ファルージャ総攻撃の実態を伝えたイラクNGO国連事務総長宛報告書

 先月末実施されたイラク選挙について、ブッシュ大統領は「大成功」と評価し、今月13日の声明では「米国と有志連合の仲間は(選挙実現に果たした)我々の役割を誇ることができる」と自賛しました。ブッシュ大統領がこのような発言をすることができるのは、昨年11月7日に開始された、米軍と新イラク軍によるファルージャ総攻撃でどんなことが行われたのかを、あまりに多くの人々が知らないからなのかもしれません。
 TUPスタッフmlに参加するジャーナリストの志葉玲は、ファルージャNGO「人権・民主主義研究センター」が、国連のアナン事務総長に宛てたファルージャ総攻撃の恐るべき実態を伝える報告書を入手しました。同センターが強く主張しているように、「選挙実施のため治安を回復させる」という大義名分の下で何が行われたのか、世界中の人々が知らされるべきでしょう。

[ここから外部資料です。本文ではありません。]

-- ==== Sys2Proof/Laws/Decode.lean ====
section
/-! SUPPORT. The command word and its fields: taking the fields of a word built from fields gives them back, a word
is built from its own fields, and what a successful decoding says. -/

namespace Sys2Proof

@[simp] theorem CmdFields.ofCmd_toCmd (f : CmdFields) : CmdFields.ofCmd f.toCmd = f := by
  obtain ⟨op, z, k, b, a⟩ := f
  simp only [CmdFields.ofCmd, CmdFields.toCmd, CmdFields.mk.injEq]
  refine ⟨?_, ?_, ?_, ?_, ?_⟩ <;>
    · ext i hi
      simp only [BitVec.getElem_extractLsb', BitVec.getLsbD_append]
      repeat' split
      all_goals first | omega | (simp only [← BitVec.getLsbD_eq_getElem]; congr 1; omega)

@[simp] theorem CmdFields.toCmd_ofCmd (w : Cmd) : (CmdFields.ofCmd w).toCmd = w := by
  apply BitVec.eq_of_getLsbD_eq
  intro i hi
  simp only [CmdFields.ofCmd, CmdFields.toCmd, BitVec.getLsbD_append, BitVec.getLsbD_extractLsb']
  repeat' split
  all_goals
    rw [decide_eq_true (by omega), Bool.true_and]
    congr 1
    omega

/-- Everything a successful decoding of a command word says (R94). -/
theorem decodeCommand_eq_ok {w : Cmd} {i : Instr} (h : decodeCommand w = .ok i) :
    ∃ fmt build, operation (CmdFields.ofCmd w).op = some (fmt, build) ∧ (CmdFields.ofCmd w).z = 0 ∧
      fmt.stray (CmdFields.ofCmd w) = false ∧ i = build (CmdFields.ofCmd w) := by
  simp only [decodeCommand] at h
  split at h
  · simp at h
  · rename_i fmt build ho
    split at h
    · simp at h
    · rename_i hz
      split at h
      · simp at h
      · rename_i hs
        simp only [Except.ok.injEq] at h
        exact ⟨fmt, build, ho, by simpa using hz, by simpa using hs, h.symm⟩

/-- A word whose fields pass the three checks decodes to what its opcode builds (R94). -/
theorem decodeCommand_toCmd {f : CmdFields} {fmt : Format} {build : CmdFields → Instr}
    (ho : operation f.op = some (fmt, build)) (hz : f.z = 0) (hs : fmt.stray f = false) :
    decodeCommand f.toCmd = .ok (build f) := by
  simp [decodeCommand, ho, hz, hs]

@[simp] theorem BankId.ofBit_bit (k : BankId) : BankId.ofBit k.bit = k := by cases k <;> rfl
@[simp] theorem Engine.ofBit_bit (e : Engine) : Engine.ofBit e.bit = e := by cases e <;> rfl

theorem BankId.bit_ofBit (k : BitVec 1) : (BankId.ofBit k).bit = k := by
  revert k
  decide

theorem Engine.bit_ofBit (e : BitVec 1) : (Engine.ofBit e).bit = e := by
  revert e
  decide

/-! ### No stray bit in a value field -/

theorem zero_append_shift {n m : Nat} (y : BitVec m) : ((0#n) ++ y) >>> m = 0 := by
  apply BitVec.eq_of_getLsbD_eq
  intro i _
  simp [BitVec.getLsbD_append]

@[simp] theorem half_shift (y : Half) : (0#16 ++ y : Word) >>> 16 = 0#32 := zero_append_shift y
@[simp] theorem byte_shift (y : Byte) : (0#24 ++ y : Word) >>> 8 = 0#32 := zero_append_shift y
@[simp] theorem word_shift (y : Word) : y >>> 32 = 0#32 := BitVec.ushiftRight_eq_zero (Nat.le_refl 32)

/-! ### The parts of field `a` -/

@[simp] theorem low_half (x y : Half) : (x ++ y : Word).extractLsb' 0 16 = y :=
  BitVec.extractLsb'_append_eq_right

@[simp] theorem high_half (x y : Half) : (x ++ y : Word).extractLsb' 16 16 = x :=
  BitVec.extractLsb'_append_eq_left

@[simp] theorem low_byte (y : Byte) : (0#24 ++ y : Word).extractLsb' 0 8 = y :=
  BitVec.extractLsb'_append_eq_right

/-- A value with no bit above its low `m` bits is those bits with zeros in front. -/
theorem append_low_of_shift {n m : Nat} (a : BitVec (n + m)) (h : a >>> m = 0) : 0#n ++ a.extractLsb' 0 m = a := by
  apply BitVec.eq_of_getLsbD_eq
  intro i hi
  by_cases hm : i < m
  · simp [BitVec.getLsbD_append, hm]
  · have e := congrArg (fun x => x.getLsbD (i - m)) h
    have hi' : m + (i - m) = i := by omega
    simp only [BitVec.getLsbD_ushiftRight, hi'] at e
    simp [BitVec.getLsbD_append, hm, e]

theorem append_low_half {a : Word} (h : a >>> 16 = 0) : (0#16 ++ a.extractLsb' 0 16 : Word) = a :=
  append_low_of_shift (n := 16) (m := 16) a h

theorem append_low_byte {a : Word} (h : a >>> 8 = 0) : (0#24 ++ a.extractLsb' 0 8 : Word) = a :=
  append_low_of_shift (n := 24) (m := 8) a h

/-- A word is its high half in front of its low half. -/
theorem append_halves (a : Word) : (a.extractLsb' 16 16 ++ a.extractLsb' 0 16 : Word) = a := by
  apply BitVec.eq_of_getLsbD_eq
  intro i hi
  simp only [BitVec.getLsbD_append, BitVec.getLsbD_extractLsb']
  split
  · simp [*]
  · rw [decide_eq_true (by omega), Bool.true_and]
    congr 1
    omega

/-! ### The rows of the table -/

/-- Two words are equal when their fields are. -/
theorem CmdFields.ofCmd_inj {v w : Cmd} : CmdFields.ofCmd v = CmdFields.ofCmd w ↔ v = w :=
  ⟨fun h => by rw [← CmdFields.toCmd_ofCmd v, h, CmdFields.toCmd_ofCmd], fun h => by rw [h]⟩

theorem CmdFields.ofCmd_and (v w : Cmd) :
    CmdFields.ofCmd (v &&& w) =
      { op := (ofCmd v).op &&& (ofCmd w).op, z := (ofCmd v).z &&& (ofCmd w).z, k := (ofCmd v).k &&& (ofCmd w).k,
        b := (ofCmd v).b &&& (ofCmd w).b, a := (ofCmd v).a &&& (ofCmd w).a } := by
  simp [CmdFields.ofCmd, BitVec.extractLsb'_and]

/-- The fields of a row's mask: all of `op` and `z`, and every field the format does not use (R92). -/
theorem Format.ofCmd_mask (fmt : Format) :
    CmdFields.ofCmd fmt.mask =
      { op := BitVec.allOnes 8, z := BitVec.allOnes 7, k := if fmt.usesK then 0 else BitVec.allOnes 1,
        b := if fmt.usesB then 0 else BitVec.allOnes 16,
        a := BitVec.allOnes 32 <<< fmt.aBits } := by
  cases fmt <;> decide

/-- The fields of a row's pattern (R92). -/
theorem CmdFields.ofCmd_pattern (op : BitVec 8) :
    CmdFields.ofCmd (op.zeroExtend 64 <<< 56) = { op := op, z := 0, k := 0, b := 0, a := 0 } := by
  revert op
  decide

theorem and_allOnes_shift_eq_zero (a : BitVec 32) (n : Nat) :
    a &&& BitVec.allOnes 32 <<< n = 0 ↔ a >>> n = 0 := by
  constructor
  · intro h
    apply BitVec.eq_of_getLsbD_eq
    intro i hi
    have := congrArg (fun x => x.getLsbD (n + i)) h
    by_cases hb : n + i < 32
    · have hn : ¬n + i < n := by omega
      simp only [BitVec.getLsbD_and, BitVec.getLsbD_shiftLeft, BitVec.getLsbD_allOnes, hb, hn,
        Nat.add_sub_cancel_left, hi, decide_true, decide_false, Bool.not_false, Bool.and_true] at this
      simpa using this
    · simp [BitVec.getLsbD_of_ge a (n + i) (by omega)]
  · intro h
    apply BitVec.eq_of_getLsbD_eq
    intro i hi
    by_cases hn : i < n
    · simp [hn]
    · have := congrArg (fun x => x.getLsbD (i - n)) h
      have e : n + (i - n) = i := by omega
      simp only [BitVec.getLsbD_ushiftRight, e] at this
      simp [this]

/-- A row selects exactly the words with its opcode, a zero `z` and no stray bit (R92, R93). -/
theorem Row.selects_of_iff (m : String) (op : BitVec 8) (fmt : Format) (w : Cmd) :
    (Row.of m op fmt).selects w = true ↔
      (CmdFields.ofCmd w).op = op ∧ (CmdFields.ofCmd w).z = 0 ∧ fmt.stray (CmdFields.ofCmd w) = false := by
  simp only [Row.selects, Row.of, beq_iff_eq]
  rw [← CmdFields.ofCmd_inj, CmdFields.ofCmd_and, CmdFields.ofCmd_pattern, Format.ofCmd_mask]
  simp only [CmdFields.mk.injEq, BitVec.and_allOnes, Format.stray, and_allOnes_shift_eq_zero]
  cases fmt.usesK <;> cases fmt.usesB <;>
    simp only [Bool.false_eq_true, ↓reduceIte, BitVec.and_allOnes] <;> simp [and_assoc]

end Sys2Proof
end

                (翻訳:住吉孝太/WPNボランティアチーム)

ファルージャでのアメリカの犯罪に関する簡易報告書 2004年11月7日から12月25日の期間

 この報告書は、上記の期間たまたまファルージャに居た人道主義組織のメンバーばかりでなく、多くの目撃者、医者の証言に基づいて、ファルージャでの米軍による重大な違反行為例のいくつかに焦点を当て、こうした犯罪が行われたことをすべて確認しています。
1.2004年11月7日、いわゆるイラク国家警備隊を連れた米軍は、軍事的手段を用いて、医者を捕獲し、靴で蹴りつけたうえ殴り倒して、ファルージャの病院をその指揮下に置いたのです。そうこうしているうちに、病院の機材を奪い、運べない器具は破壊しました。さらには、ファルージャが攻撃にさらされる中、治療を受けている病気の人たちを阻止して、病人を全員逮捕しました。ここがファルージャで利用できる唯一の病院であることを理解すべきです。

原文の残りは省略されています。